Temple paintings are generally found on the walls and ceilings of circumambulatory passages around the deities’ shrines; behind and around the deity within the sanctum; or on the ceiling of the hall that precedes it. The devotee encounters the paintings as he enters the temple and encircles the sanctum, drawing ever closer to the deity—similar to the composition of the kalamkari, which also proceeds narratologically in the clockwise order of ritual circumambulation and which envisions the journey of the devotee through the sacred landscape of the temple. Mural and kalamkari paintings did not simply decorate the space; they created with the devotee the discursive and geographic space in which the deity participates and resides. The movement of the devotee through such a space twines together individual worship with poetic, hagiographic, and commentarial literature; sectarian landscapes; and the corporate body of sectarian affiliation.

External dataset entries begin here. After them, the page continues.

/-- One step of a running command (R84): what runs it, whether it may retire before the steps ahead of it, whether it is work that belongs
to another step and is not counted as one (R164, R196), what it reads, the
granules whose flash copy it waits for (R163), and what it does when it retires (`outs` are the spans that its effects write); `w0` to `w2` add to the record's result
words. The last fields are its execution: its number once issued, the engine it occupies, whether a repair has parked it
(R400), the granules that it reads from flash and that have not come, and those that have (R257). -/
structure Step where
  kind : EngineKind
  free : Bool
  extra : Bool
  reads : List Span
  writes : List MemWrite
  poisons : List Nat
  outs : List Span
  host : List HostWrite
  effects : List Effect
  raises : Option Status
  flash : List Nat
  w0 : Nat
  w1 : Nat
  w2 : Nat
  num : Nat
  engine : Option Nat
  parked : Bool
  cold : List Nat
  warm : List Nat
deriving DecidableEq, Repr

/-- A step that does nothing: the base that plans extend. -/
def Step.nop : Step :=
  { kind := .front, free := false, extra := false, reads := [], writes := [], poisons := [], outs := [], host := [], effects := [], raises := none, flash := [],
    w0 := 0, w1 := 0, w2 := 0, num := 0, engine := none, parked := false, cold := [], warm := [] }

/-- The states of a streamed layer (R279). -/
inductive LayerState where
  | pending | full | fullLate | shadow | missed | abandoned
deriving DecidableEq, Repr

/-- A layer of a running STREAM (R275, R278, R279): bytes, shadow and its size, deadline in µs, state, flags, the time its
state was set in ns, and the bytes written for it. -/
structure StreamLayer where
  bytes : Nat
  shadow : Nat
  shadowBytes : Nat
  deadline : Nat
  state : LayerState
  failed : Bool
  copied : Bool
  time : Nat
  written : Nat
deriving DecidableEq, Repr

/-- A remote access of a command in flight on the fabric (R369): tag, home, SA, length, whether it is a write, when it
was last heard of; for an atomic one above its entry's index and the SA that takes its fetched value (R107); for a read one marks
that it looks for a lost sector (R402); the bytes that it carries, which a rebuild needs again (R380, R409). -/
structure RemoteAccess where
  tag : Nat
  home : Nat
  sa : Nat
  len : Nat
  isWrite : Bool
  since : Nat
  index : Nat
  fetch : Option Nat
  bytes : List Byte
deriving DecidableEq, Repr

/-- A SEARCH's snapshot of a list (R242): its number, body generation, segment set and length. -/
structure ListSnap where
  list : Nat
  gen : Nat
  set : Nat
  len : Nat
deriving DecidableEq, Repr

/-- A running SEARCH (R235 to R244): the stage its steps are in, the key of its sums (R142), its queries, for each query the ranking of the lists and
the pairs of the old and the new p of its rounds (R238), the snapshots of the lists probed so far, the slots that a scan step found tombstoned
as (query, list, slot), and whether its output stage has come. -/
structure SearchRun where
  stage : Nat
  key : List Nat
  queries : List (List W32)
  orders : List (List Nat)
  rounds : List (List (Nat × Nat))
  snaps : List ListSnap
  dead : List (Nat × Nat × Nat)
  done : Bool
deriving DecidableEq, Repr

/-- What a SELECT_ATTEND has found for one KV head: the candidates kept and chosen, and those skipped because only flash holds them
(R182, R195). -/
structure AttendHead where
  head : Nat
  kept : List Nat
  chosen : List Nat
  flash : List Nat
deriving DecidableEq, Repr

/-- A running SELECT_ATTEND: the key of its sums (R142) and its heads. -/
structure AttendRun where
  key : List Nat
  heads : List AttendHead
deriving DecidableEq, Repr

/-- A command held in a slot: the line and descriptor as read at decode, the captured extents (R293), and its
execution. `plan` holds the steps not yet retired, the first `issued` of them issued.
`fetched` holds the bytes that came for its remote reads, and `spoiled` the sectors that their homes answered as poisoned.
`order` is its place in the device's order of acceptance; `resume` says that a partial load held it (R58); `work` the DRAM
that its domain's quota lends it until it ends (R216, R221); `guest` names, for a command that another member forwarded to this one (R166), that member's FID and the tag
of its message; `version` is the table version it is bound to (R208), `pool` a GATHER's bag that is split across steps (R213), `grads` the
gradients that a SCATTER_UPDATE has combined by row (R221), `counts` the counts that a REHANG has read (R217); `staged` is, at the front member, the owner that runs the command and the SA of its staging area there (log 11). -/
structure Cmd where
  port : Nat
  host : Nat
  line : List Byte
  desc : List Byte
  order : Nat
  caps : List Extent
  tagged : Bool
  started : Bool
  plan : List Step
  issued : Nat
  retired : Nat
  raised : List Status
  cut : Option Status
  lost : Option (W64 × W64 × W64)
  degraded : Bool
  w0 : W64
  w1 : W64
  w2 : W64
  remote : List RemoteAccess
  fetched : List (Nat × List Byte)
  spoiled : List Nat
  table : Option (Nat × W32)
  version : Option Version
  pool : Option Pool
  grads : List (Nat × Option (List W32))
  counts : List (Option Nat)
  waits : List SlotRef
  freeing : List Span
  work : Nat
  t0 : Nat
  orphan : Option Nat
  layers : List StreamLayer
  search : Option SearchRun
  attend : Option AttendRun
  guest : Option (Nat × Nat)
  staged : Option (Nat × Nat)
  committed : Bool
  duplicateOf : Option W32
  resume : Bool
deriving DecidableEq, Repr

/-- A submission slot and its read-back fields (R73, R74). -/
structure Slot where
  state : SlotState
  reason : WaitReason
  status : Option Status
  seq : W32
  compl : W64
  steps : Nat
  verb : Nat
  prio : Nat
  held : Bool
  cmd : Option Cmd
deriving DecidableEq, Repr

/-- A sequence number of the replay window, with its retained record once the command is DONE (R79). -/
structure WinEntry where
  seq : W32
  record : Option Record
deriving DecidableEq, Repr

/-- An open context (R69), or, with a number of 65,536 × (1 + the front member) + its number there, a session that this member owns and
another one fronts (R166): `high` is H of R79, `fails` the acceptance orders of its commands that ended in a failure
status, `lastClose` the order of the last epoch-closing verb (R120). -/
structure Context where
  num : Nat
  domain : Nat
  usable : Nat
  homePort : Nat
  msixEn : Bool
  vector : Nat
  high : W32
  window : List WinEntry
  slots : List Slot
  fails : List Nat
  lastClose : Nat
  running : List RunningValue
  runningAlloc : Bool
  session : Option Session
deriving DecidableEq, Repr

/-! ### The structure image (chapter 02) -/

/-- A DOMAINS record (R43). -/
structure DomainRec where
  domain : Nat
  management : Bool
  wingLocal : Bool
  homeWest : Bool
  vitrineOk : Bool
  tagPool : Nat
  classMask : Nat
  ctxCeiling : Nat
  galCeiling : Nat
  moverWeight : Nat
  scannerWeight : Nat
  xcEast : Nat
  xcWest : Nat
  portMask : Nat
  linkMask : Nat
  faultSlots : Nat
  onfiMask : Nat
  dramQuota : Nat
  flashQuota : Nat
deriving DecidableEq, Repr

/-- A GALLERIES record (R44); domain 0xFFFF is unassigned. -/
structure GalleryRec where
  gallery : Nat
  early : Bool
  domain : Nat
deriving DecidableEq, Repr

/-- A PIPELINES record (R45). -/
structure PipelineRec where
  domain : Nat
  number : Nat
  galleries : Nat
  movers : Nat
  scanners : Nat
deriving DecidableEq, Repr

/-- A ROUTES record (R46). -/
structure RouteRec where
  domain : Nat
  cls : Nat
  pipeline : Nat
deriving DecidableEq, Repr

/-- A HOST_GRANTS record (R47). -/
structure GrantRec where
  host : Nat
  domain : Nat
  rights : Nat
deriving DecidableEq, Repr

/-- A VITRINE record (R48); `loan` is policy 0x01, else poison. -/
structure VitrineRec where
  region : Nat
  domain : Nat
  loan : Bool
  base : Nat
  len : Nat
deriving DecidableEq, Repr

/-- A SHAPER record (R49): rate in 0.1 GB/s, burst in KiB. -/
structure ShaperRec where
  domain : Nat
  point : Point
  rate : Nat
  burst : Nat
deriving DecidableEq, Repr

/-- A CODING record (R50). -/
structure CodingRec where
  lo : Nat
  hi : Nat
  k : Nat
  m : Nat
deriving DecidableEq, Repr

/-- An image's header fields (R40) and records (R42 to R50). -/
structure Image where
  partialLoad : Bool
  domain : Nat
  serial : W64
  baseSerial : W64
  rollback : Nat
  variantMask : Nat
  digest : List Byte
  domains : List DomainRec
  galleries : List GalleryRec
  pipelines : List PipelineRec
  routes : List RouteRec
  grants : List GrantRec
  vitrine : List VitrineRec
  shaper : List ShaperRec
  coding : List CodingRec
deriving DecidableEq, Repr

/-- A partial image in force for a domain (R39): its serial and digest. -/
structure PartialInForce where
  domain : Nat
  serial : W64
  digest : List Byte
deriving DecidableEq, Repr

/-- The phases of an image load (R55 STATE). -/
inductive LoadPhase where
  | idle | fetching | verifying | quiescing | wiping | committing
deriving DecidableEq, Repr

/-- The image load in progress (R56, R58): phase, the bytes to fetch, their offset in the boot flash where that is the source, the image to commit, when the drain limit passes,
galleries still wiping, held register writes; `abandoned` once a reset has cut a load short (R54, R63). -/
structure ImageLoad where
  phase : LoadPhase
  length : Nat
  spi : Option Nat
  next : Option Image
  drainEnd : Nat
  wiping : List Nat
  held : List RegWrite
  abandoned : Bool
deriving DecidableEq, Repr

The content and form of temple paintings transform the usual relationships between story, setting, and characters that we expect from narrative. In the paintings, place is not the context for narrative; rather, narrative provides context for the sacred place. That is, narrative makes meaningful the presence of the deities, saints, and people who are part of the history of the site and its devotional traditions. Kalamkaris surround the central icon with narrative images that elaborate its specificity and constitute the physical, devotional, and mythic world in which the icon is situated. In this, the structure and function of the kalamkari is consonant with temples’ architectural form and decoration. Narrative conceptually and physically frames the deity, whether located at the center of the kalamkari cloth—or at the center of a temple enclosed within the sanctum and preceded by murals.


Anna Lise Seastrand is associate professor of art history at the University of Minnesota.